-- ==== Sys2Proof/Machine/StreamEngine.lean ====
section
/-!
DEFINITION. The bit-to-pixel stream engine (42_stream_engine): the map `sidx`, the write walk and the read walk, and the
commands EMBED and EXTRACT.
-/
namespace Sys2Proof.Machine

/-- `sidx(k) = 4 * (k div 3) + (k mod 3)` (42_stream_engine R95). -/
def sidx (k : Nat) : Nat := channels * (k / carriersPerPixel) + k % carriersPerPixel

/-- The write walk (42_stream_engine R97): bit `t` of the sequence goes into the sample at stream position `p + t`. -/
def State.writeStream (s : State) (p : Nat) : List Bit → State
  | [] => s
  | b :: rest => (s.writeBit (sidx p) b).writeStream (p + 1) rest

/-- `stream[k] = rbit(PIX[sidx(k)])` (42_stream_engine R97). -/
def State.streamAt (s : State) (k : Nat) : Bit := rbit (s.pixAt (sidx k))

/-- The read walk (42_stream_engine R97): the `m` bits at stream positions `p .. p+m-1`. -/
def State.readStream (s : State) (p m : Nat) : List Bit := (List.range m).map fun t => s.streamAt (p + t)

/-- `POS <- POS + BLEN` (42_stream_engine R98, R99). -/
def State.advancePos (s : State) : State := s.setPos (BitVec.ofNat 36 (s.pos.toNat + s.blen.toNat))

/-- The write of EMBED (42_stream_engine R98). -/
def embedEffect (s : State) : State := (s.writeStream s.pos.toNat s.bitSeq).advancePos

/-- EMBED (42_stream_engine R98). -/
def execEmbed (s : State) : Host.Outcome State Fault Refusal := .next (s.conclude (streamCheck s) embedEffect)

/-- The read of EXTRACT (42_stream_engine R99). -/
def extractEffect (s : State) : State := (s.writeBits 0 (s.readStream s.pos.toNat s.blen.toNat)).advancePos

/-- EXTRACT (42_stream_engine R99). -/
def execExtract (s : State) : Host.Outcome State Fault Refusal := .next (s.conclude (streamCheck s) extractEffect)

end Sys2Proof.Machine
end

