-- ==== Sys2Proof/Machine/Engine.lean ====
section
/-!
DEFINITION. The engine's own turns: bringing the command in flight to its completion (10_state R26) and raising `PROGRESS`
while it runs (R28 (b)). An idle engine does nothing (20_memory R51, 70_reset R160; log 14).
-/
namespace Sys2Proof.Machine

/-- The command in flight is decoded and performed; a reserved word ends with `InvalidCommand` (30_encoding R71, R72;
60_exceptions R146, R148). -/
def runInFlight (s : State) : Host.Outcome State Fault Refusal :=
  match decodeWord s.inFlight with
  | .ok i => exec i s
  | .error _ => .next (s.raise .invalidCommand)

/-- The engine's turn to complete: an idle engine stays as it is. -/
def completeTurn (s : State) : Host.Outcome State Fault Refusal :=
  if s.busy then runInFlight s else .next s

/-- The engine's turn to raise `PROGRESS`: an idle engine stays as it is (10_state R28 (e)). -/
def progressTurn (s : State) : Host.Outcome State Fault Refusal :=
  if s.busy then .next s.raiseProgress else .next s

/-- One turn of the agenda. -/
def takeTurn (t : Turn) (s : State) : Host.Outcome State Fault Refusal :=
  match t with
  | .host a => hostAct a s
  | .progress => progressTurn s
  | .complete => completeTurn s

end Sys2Proof.Machine
end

::::

◆ **PROBLEM STATEMENT**
Look through the entries. Copy out each line with "Outcome" in it.

◆ **ANSWER BOX**
def execEmbed (s : State) : Host.Outcome State Fault Refusal := .next (s.conclude (streamCheck s) embedEffect)
def execExtract (s : State) : Host.Outcome State Fault Refusal := .next (s.conclude (streamCheck s) extractEffect)
def runInFlight (s : State) : Host.Outcome State Fault Refusal :=
def completeTurn (s : State) : Host.Outcome State Fault Refusal :=
def progressTurn (s : State) : Host.Outcome State Fault Refusal :=
def takeTurn (t : Turn) (s : State) : Host.Outcome State Fault Refusal :=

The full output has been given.